To the extent that the Petitioner implies the Beneficiary's degree in mechanical engineering is 
equivalent to a degree in management based on academic coursework alone (a claim not previously 
made), we are not persuaded. While a few related courses may be beneficial in performing certain 
duties of the position, the Petitioner has not demonstrated how these courses (e.g., Engineering 
Principles and Introduction to Mechanical Engineering Practice) are reflective of an established 
curriculum of courses leading to a bachelor's degree in management. 
The Petitioner's new statement also references an evaluation from concluding 
that the combination of the Beneficiary's education and work experience is equivalent to a bachelor's 
degree in management. Because this evaluation was previously submitted and considered, we will 
address it further in our discussion ofthe motion to reconsider. 
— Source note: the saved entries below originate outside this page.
/-- BUS-TAKE is granted at once on an idle bus, accepted with its reply deferred while a turn is in
progress, and refused with BUSY while a grant is pending or the bus is HELD. -/
def Obligations.BusTakeByBusState : Prop :=
  ∀ (s : State) (ref : Byte), s.dispatches →
    (s.bus.grant.isSome = true ∨ s.bus.isHeld = true →
      exec (.busTake ref []) s = .next (placeReply 0xB8 ref .busy [] s.counted))
    ∧ (s.bus.grant = none → s.bus.activity = .idle →
        exec (.busTake ref []) s = .next (placeReply 0xB8 ref .granted []
          (s.counted.setBus { s.bus with
            activity := .held { since := s.clock.now, deadline := after s.clock.now 30000
                                pass := none }
            grant := none })))
    ∧ (∀ t, s.bus.grant = none → s.bus.activity.turn? = some t →
        exec (.busTake ref []) s = .next (s.counted.setBus { s.bus with grant := some ref }))

/-- When the turn under a pending grant has ended, the bus becomes HELD for 30,000 ms and the deferred
reply is GRANTED.  BUS-GIVE ends a hold with a new round: the probe phase if a probe is due, else
pedestal 0, else idle (R17, R23, R29); first it answers a READER-PASS in flight NO-ANSWER.  It withdraws
a pending grant, whose reply is CANCELLED: a turn in progress goes on, and after a turn that has ended
the next turn begins.  With neither it is refused with NOT-HELD.  That the grant is a step after the
turn's end is log entry 19, and the window measured from the moment the POLL is sent log entry 30. -/
def Obligations.BusGrantAndBusGive : Prop :=
  ∀ (s : State) (ref : Byte),
    (∀ p r, s.bus.activity = .ended p → s.bus.grant = some r →
      exec .busGrant s = .next (placeReply 0xB8 r .granted []
        (s.setBus { s.bus with
          activity := .held { since := s.clock.now, deadline := after s.clock.now 30000, pass := none }
          grant := none })))
    ∧ (s.dispatches →
      (∀ h, s.bus.activity = .held h →
        ∃ u, exec (.busGive ref []) s = .next u
          ∧ u.link.replies = s.link.replies
              ++ (match h.pass with
                  | some x => [{ kind := 0xBA, ref := x.ref, status := .noAnswer, body := [0x00] }]
                  | none => [])
              ++ [{ kind := 0xB9, ref := ref, status := .ok, body := [] }]
          ∧ NewRound s.clock.now s.site.aisles s.bus u.bus
          ∧ Only [.bus, .supervisor, .link] s u)
      ∧ (∀ r, s.bus.grant = some r →
          ((∃ t, s.bus.activity.turn? = some t) ∨ ∃ p, s.bus.activity = .ended p) →
          ∃ u, exec (.busGive ref []) s = .next u
            ∧ u.link.replies = s.link.replies
                ++ [{ kind := 0xB8, ref := r, status := .cancelled, body := [] },
                    { kind := 0xB9, ref := ref, status := .ok, body := [] }]
            ∧ (∀ t, s.bus.activity.turn? = some t → u.bus = { s.bus with grant := none })
            ∧ (∀ p, s.bus.activity = .ended p →
                NextTurn s.clock.now s.site.aisles { s.bus with grant := none } u.bus)
            ∧ Only [.bus, .supervisor, .link] s u)
      ∧ (s.bus.isHeld = false → s.bus.grant = none →
          exec (.busGive ref []) s = .next (placeReply 0xB9 ref .notHeld [] s.counted)))

/-- READER-PASS is refused with NOT-HELD, then RANGE, then BUSY, in that order; otherwise its bytes are
sent between the pedestal's address and a check byte, and it waits 20 ms for the reader.  The 20 ms are
measured from the moment the frame is sent (log entry 30), and the frame is held as the last one sent
(log entry 24). -/
def Obligations.ReaderPassIsCheckedAndSent : Prop :=
  ∀ (s : State) (ref : Byte) (p : List Byte), s.dispatches →
    1 ≤ (byteAt p 1).toNat → (byteAt p 1).toNat ≤ 64 → p.length = 2 + (byteAt p 1).toNat →
    (s.bus.isHeld = false →
      exec (.readerPass ref p) s = .next (placeReply 0xBA ref .notHeld [0x00] s.counted))
    ∧ (∀ h, s.bus.activity = .held h →
        (8 < (byteAt p 0).toNat →
          exec (.readerPass ref p) s = .next (placeReply 0xBA ref .range [0x00] s.counted))
        ∧ ((byteAt p 0).toNat ≤ 8 → h.pass ≠ none →
          exec (.readerPass ref p) s = .next (placeReply 0xBA ref .busy [0x00] s.counted))
        ∧ (∀ q : Pedestal, q.val = (byteAt p 0).toNat → h.pass = none →
          exec (.readerPass ref p) s = .next (s.counted.setBus { s.bus with
            activity := .held { h with
              pass := some { pedestal := q, ref := ref, deadline := after s.clock.now 20
                             heard := false } }
            sent := byteAt p 0 :: p.drop 2 ++ [-(byteAt p 0 + byteSum (p.drop 2))] })))

/-- The reader's first frame answers a READER-PASS with its data bytes if it carries the pedestal's
address, 1 to 64 data bytes and a good check byte; a frame that does not leaves no later frame to be
accepted (that clause is log entry 11, DEDUCED), and 20 ms without an accepted one lead to NO-ANSWER.  A
hold that reaches its deadline ends with NO-ANSWER for a READER-PASS in flight, notice HOLD-EXPIRED and
a new round: the probe phase if a probe is due, else pedestal 0, else idle (R17, R23, R31).  The window
of the new POLL is measured from the moment it is sent (log entry 30). -/
def Obligations.ReaderPassEndsAndHoldExpires : Prop :=
  ∀ (s : State) (h : Hold), s.bus.activity = .held h →
    (∀ x data check, h.pass = some x → x.heard = false → 1 ≤ data.length → data.length ≤ 64 →
      byteSum (count8 x.pedestal.val :: data ++ [check]) = 0 →
      exec (.readerPassAnswer (count8 x.pedestal.val :: data ++ [check])) s =
        .next (placeReply 0xBA x.ref .ok (count8 data.length :: data)
          (s.setBus { s.bus with activity := .held { h with pass := none } })))
    ∧ (∀ x frame, h.pass = some x → x.heard = false →
        (byteAt frame 0 ≠ count8 x.pedestal.val ∨ frame.length < 3 ∨ 66 < frame.length
          ∨ byteSum frame ≠ 0) →
        exec (.readerPassAnswer frame) s = .next (s.setBus { s.bus with
          activity := .held { h with pass := some { x with heard := true } } }))
    ∧ (∀ x, h.pass = some x → passed s.clock.now x.deadline = true →
        exec .readerPassTimeout s = .next (placeReply 0xBA x.ref .noAnswer [0x00]
          (s.setBus { s.bus with activity := .held { h with pass := none } })))
    ∧ (passed s.clock.now h.deadline = true →
        ∃ u, exec .holdDeadline s = .next u
          ∧ NewRound s.clock.now s.site.aisles s.bus u.bus
          ∧ u.link.replies = s.link.replies
              ++ (match h.pass with
                  | some x => [{ kind := 0xBA, ref := x.ref, status := .noAnswer, body := [0x00] }]
                  | none => [])
          ∧ u.link.urgent = (notice .holdExpired s).link.urgent
          ∧ u.link.routine = (notice .holdExpired s).link.routine
          ∧ u.link.nextReport = s.link.nextReport + 1
          ∧ Only [.bus, .link] s u)

/-! ## Chapter 3: tracks -/

/-- The attribution test passes for aisle `b` exactly when no other aisle holds its value or more, its
value is at least T, and 16 times its value is at least (16 + K) times every other aisle's. -/
def Obligations.AttributionTestNamesTheClearLeader : Prop :=
  ∀ (threshold margin : Nat) (e : Vector Nat 8) (b : Aisle),
    attributionTest threshold margin e = some b ↔
      (∀ a : Aisle, a ≠ b → e[a] < e[b]) ∧ threshold ≤ e[b]
        ∧ ∀ a : Aisle, a ≠ b → (16 + margin) * e[a] ≤ 16 * e[b]

/-- A record with a good identifier from a face that exists (R1), of an aisle whose stored mode is not OFF
and with a strength above F, adds its contribution to the track of its identifier, which it creates
where there is none and a place is free (R36, R37).  A FORMING track, or one ATTRIBUTED to another
aisle, whose test passes is attributed, bound where a passage has room, and asked about by R116, or
marked NO-QUERY where 16 queries are outstanding; one ATTRIBUTED to the aisle that passes, a failing
test, and a BOUND or SPENT track keep state and mark (R45 to R48).  Every other record is discarded. -/
def Obligations.SightingAddsItsContribution : Prop :=
  ∀ (s : State) (p : Pedestal) (r : SightingRecord),
    ((r.ident = 0 ∨ (∀ a, ¬ Serves s.site.aisles p r.face a)
        ∨ (∃ a, Serves s.site.aisles p r.face a ∧ s.modes.stored[a] = .off)
        ∨ r.strength.toNat ≤ s.site.floor) → intakeRecord p s r = s)
    ∧ (∀ a : Aisle, r.ident ≠ 0 → Serves s.site.aisles p r.face a →
        s.modes.stored[a] ≠ .off → s.site.floor < r.strength.toNat →
        (∀ old, s.track? r.ident = some old →
          Heard s old a (r.strength.toNat - s.site.floor) r.guard (intakeRecord p s r))
        ∧ (s.track? r.ident = none → s.tracking.tracks.length < 256 →
          Heard s (freshTrack r.ident r.guard s.clock.now) a (r.strength.toNat - s.site.floor)
            r.guard (intakeRecord p s r)))

/-- A decay step sets every evidence value to floor(3E/4) and frees the tracks, other than BOUND ones,
that have none left; every other track stays, with its flag, times and host answer, and the next step
falls D ms after this one.  The query of a freed track is purged, every other query stays in its place,
and no item of an identifier whose query is purged still waits ANSWER (R43, R53, R124).  That D is
counted from the moment this step was due is log entry 29. -/
def Obligations.DecayStepReducesEvidenceAndFrees : Prop :=
  ∀ s : State, risingKeys Track.key s.tracking.tracks = true →
    passed s.clock.now s.tracking.decayAt = true →
    ∃ t, exec .decayStep s = .next t
      ∧ t.tracking.decayAt = after s.tracking.decayAt s.site.decay
      ∧ (∀ i, s.track? i = none → t.track? i = none)
      ∧ (∀ i old, s.track? i = some old →
          ((∀ b n, old.state ≠ .bound b n) → (∀ a : Aisle, 3 * old.evidence[a] / 4 = 0) →
            t.track? i = none)
          ∧ ((∃ b n, old.state = .bound b n) ∨ (∃ a : Aisle, 3 * old.evidence[a] / 4 ≠ 0) →
            ∃ new, t.track? i = some new
              ∧ (∀ a : Aisle, new.evidence[a] = 3 * old.evidence[a] / 4)
              ∧ new.guard = old.guard ∧ new.answer = old.answer ∧ new.mark = old.mark
              ∧ new.firstSeen = old.firstSeen ∧ new.lastSeen = old.lastSeen
              ∧ ((∀ b n v, old.state ≠ .spent b n v) → new.state = old.state)))
      ∧ t.queries.list.Sublist s.queries.list ∧ t.queries.next = s.queries.next
      ∧ (∀ q ∈ s.queries.list, q ∈ t.queries.list ↔
          ¬ ((s.track? q.ident).isSome = true ∧ t.track? q.ident = none))
      ∧ (∀ q ∈ s.queries.list, q ∉ t.queries.list →
          ∀ j ∈ t.judging, ∀ r ∈ j.items, r.ident = q.ident → r.status ≠ .waiting .answer)
      ∧ Only [.tracking, .queries, .judging, .annunciators, .link] s t

/-- The victim of an eviction is not BOUND and goes no later than any other such track by the order of
R38: SPENT before FORMING before ATTRIBUTED, then the lowest peak, the longest unheard, the longest
known, the smallest identifier; wherever a track is not BOUND there is a victim.  A sighting that
creates a track in a table of 256 first frees it, its query purged with it, and then runs on the
fresh track (R37, R39, R53). -/
def Obligations.EvictionVictimComesFirst : Prop :=
  ∀ s : State,
    (∀ v, s.victim = some v →
      v ∈ s.tracking.tracks ∧ (∀ b n, v.state ≠ .bound b n)
        ∧ ∀ u ∈ s.tracking.tracks, (∀ b n, u.state ≠ .bound b n) → GoesFirst s.clock.now v u)
    ∧ ((∃ u ∈ s.tracking.tracks, ∀ b n, u.state ≠ .bound b n) → ∃ v, s.victim = some v)
    ∧ (∀ (p : Pedestal) (r : SightingRecord) (a : Aisle) (v : Track), r.ident ≠ 0 →
        Serves s.site.aisles p r.face a → s.modes.stored[a] ≠ .off →
        s.site.floor < r.strength.toNat → s.track? r.ident = none →
        s.tracking.tracks.length = 256 → s.victim = some v →
        ∃ m, Freed s v.ident m
          ∧ Heard m (freshTrack r.ident r.guard s.clock.now) a (r.strength.toNat - s.site.floor)
              r.guard (intakeRecord p s r))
The Petitioner additionally submits a new affidavit which largely reiterates previously stated 
information. The only new information this affidavit presents is the statement that the "Beneficiary 
has no [i]nvolvement in any of company finances or [payroll] decisions." Because this statement 
relates to concerns about the Petitioner's job descriptions which we addressed in our prior decision, 
we will also address this claimed aspect of the proffered position in our discussion of the motion to 
reconsider. 
The rest of the Petitioner's motion consists of copies of previously submitted and considered 
evidence. We find that the Petitioner has not met the requirements of a motion to reopen. 
B. Motion to Reconsider 
Nor has the Petitioner met the requirements of a motion to reconsider by demonstrating that our prior 
decision to dismiss the appeal was incorrect. 
The Petitioner disagrees with our finding that the job descriptions materially changed in response to 
the Director's request for evidence (RFE). With this motion the Petitioner presents a chart "showing 
the duties side-by-side ... to prove that [the RFE job duties] were an extension of the original job 
duties." However, the Petitioner's chart does not show any corresponding RFE job duties for 
approximately half of the initially listed job duties. To illustrate, the initially listed job duties of 
·"[ensuring] workers have the resources to complete their work" and "[performing] human resource 
activities, such as performance evaluations, hiring and discipline" have no counterpart according to 
the Petitioner's chart. The record does not demonstrate how job duties such as those involving the 
Petitioner's human resources functions, for example, are consistent with the later stated job duties 
which were copied verbatim from the Occupational Information Network (O*NET) Online Summary 
Report for "Information Technology Project Managers."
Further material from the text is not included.